From Table 3, the maximum bending moment at mid span is 1,798 kNm, the bending moment at the ends of cover plates is 476.89 kNm, and the maximum shear load at supports is 257 kN for Girder Nos. 1 and 5. Whereas, for Girder Nos. 2, 3, and 4, the maximum bending at mid span is 1,400 kNm, the bending moment at ends of cover plates is 372 kNm, and the maximum shear load at supports is 200 kN.
11.1.2. Live and Impact
The live load on the bridge is assumed due to traffic only. Girders moments and shears summarized in Table 4 are calculated based on the survey results of Nowak [21] with literature references in which the average daily truck traffic (ADTT) is 5,000 with 66% of the cases that a truck was in the left lane, 33% of the cases that a truck was in the right lane, and 1% of the cases that trucks were in both lanes [9, 10, 14]. It is also assumed that the live load from vehicles is kept unchanged throughout the bridge’s service life. To account for the dynamic effects of a vehicle riding over the bridge, an impact factor is adopted as a multiplier. The impact fraction of live load according to ASSHTO Specification (2004) [22] is 0.231. The moment and the shear due to impact will then be added on the live load schedule.
 
C.O.V.: coefficient of variation. 
11.2. Service Life Prediction
11.2.1. Serviceability Limit: Deflection
Corrosion reduces the effective crosssection and occurs mainly at the web and the top of bottom flange of steel girders. Reduction of section area leads to weaken the flexural strength and the shear strength and increases the deflection of bridge deck under service loadings. According to the ASSHTO specification, the deflection limit due to live load plus impact is span/800 = 35 mm for typical highway bridges. In order to investigate the longterm effectiveness of different preventive measures of steel girders, three scenarios include carbon steel without protective paint, carbon steel with protective paint, and weathering steel are compared. The steel bridge is modeled against corrosion in marine environment based on the statistical parameters listed in Table 5. The nominal maximum deflections under three different scenarios are calculated according to (1) to (3) and summarized in Table 6.
 
C.O.V.: coefficient of variation. LN: lognormal distribution. TN: truncated normal distribution. N: normal distribution. 

The deflection buffer against time over the life span is plotted in Figure 5. Results show that the deflection for girders without any protective systems is the highest one while the deflection for girders made of weathering steel is the lowest. According to the proposed management strategy, throughout the 75 years service life, none of steel girder types falls below the fair condition state (i.e., “F”—State) in the Deflection Condition State Set (i.e., (13)). In other words, no R&R works for deflection is expected throughout the life span.
11.2.2. Ultimate Limits—Moment and Shear
It is assumed that R&R actions only be taken places when condition reaches “P” state range in accordance with (14) and (15). Simulated time to reach “P” state in terms of moment and shear buffer limits at 80 percentile value are plotted in Figures 6 and 7 respectively.
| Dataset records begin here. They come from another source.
-- ==== Sys2Proof/WellFormed.lean ====
section
/-! DEFINITION. When a command is well formed: its numbers lie in the ranges that the spec's fields can hold. The meanings are total: a
number out of its range makes a command that no sender can form, not one that stops the block. -/
namespace Sys2Proof

/-- The number is a carriage. -/
def isCarriage (n : Nat) : Bool := decide (n < 4)

/-- The number is a head of a carriage. -/
def isHead (n : Nat) : Bool := decide (n < 6)

/-- The number is a 32-bit word. -/
def isWord (n : Nat) : Bool := decide (n < 2 ^ 32)

/-- The number is a 16-bit number. -/
def isHalf (n : Nat) : Bool := decide (n < 0x10000)

/-- The number is a byte. -/
def isByte (n : Nat) : Bool := decide (n < 256)

/-- The number is a 64-bit number. -/
def isDouble (n : Nat) : Bool := decide (n < 2 ^ 64)

/-- The number is a command slot. -/
def isSlot (n : Nat) : Bool := decide (n < 4096)

/-- The number is a session ID. -/
def isSession (n : Nat) : Bool := decide (n < 0x10000)

/-- The number is a node ID of a frame. -/
def isNode (n : Nat) : Bool := decide (n < 0x10000)

/-- The number is a die: hub, carriages, motor. -/
def isDie (n : Nat) : Bool := decide (n < 6)

/-- The number is a control core. -/
def isCore (n : Nat) : Bool := decide (n < 4)

/-- The number is a link (R19). -/
def isLink (n : Nat) : Bool := decide (n < 9)

/-- The number is a bulk-window section. -/
def isSection (n : Nat) : Bool := decide (n < 8)

/-- The number is a byte address of the memories. -/
def isAddress (n : Nat) : Bool := decide (n < 2 ^ 40)

/-- The number is a source of a bridge write (R128). -/
def isSource (n : Nat) : Bool := decide (n < 8)

/-- The number is a register offset from 0x4000_0000. -/
def isOffset (n : Nat) : Bool := decide (n < 2 ^ 28)

/-- The number is a parameter. -/
def isParam (n : Nat) : Bool := decide (n < 0x1000)

/-- The number is a element. -/
def isElem (n : Nat) : Bool := decide (n < 16)

/-- The number is a host port. -/
def isPort (n : Nat) : Bool := decide (n < 2)

/-- The number is a zone group. -/
def isGroup (n : Nat) : Bool := decide (n < 8)

/-- The number is a power domain. -/
def isDomain (n : Nat) : Bool := decide (n < 25)

/-- The number is a DMA channel. -/
def isChannel (n : Nat) : Bool := decide (n < 32)

/-- The number is a one of two. -/
def isBit (n : Nat) : Bool := decide (n < 2)

/-- The number is a NSID. -/
def isSpace (n : Nat) : Bool := decide (n < 129)

/-- The number is a interrupt source. -/
def isIrq (n : Nat) : Bool := decide (n < 64)

/-- The number is a extent entry. -/
def isEntry (n : Nat) : Bool := decide (n < 65536)

/-- The number is a element of a two-part object. -/
def isHalfOf (n : Nat) : Bool := decide (n < 16)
Concerning the moment condition, result shows that Girder No. 1 will reach the moment buffer limit in the 26th year and the other girders will remain “F” state and “S” state throughout the life span. As to the shear condition, results demonstrate all girders will remain “G” state that means shear stress causes insignificant impact to girders.
11.2.3. Fatigue Damage Limit
The maximum live load model developed above is insufficient to determine the effective range of the stress intensity factors. For fatigue analysis, the loading effects are modeled by the fatigue truck provided in the American Association of State Highway and Transportation Officials (AASHTO) specification with gross weight 240 kN. Each truck passage is assumed to cause one stress cycle only. Under repeated tensile stresses, fatigue cracks may form at the end weld of the cover plate and penetrate into the bottom flange. Under given bending moment in a girder, the critical fatigue stress is located in the bottom flange at the end of cover plate such that it should be calculated based on the cross section of the girder without cover plate. The service life of each girder is simulated based on the statistical parameters in Table 5 and the simulated time for each girder to reach its “” state is summarized in Table 7.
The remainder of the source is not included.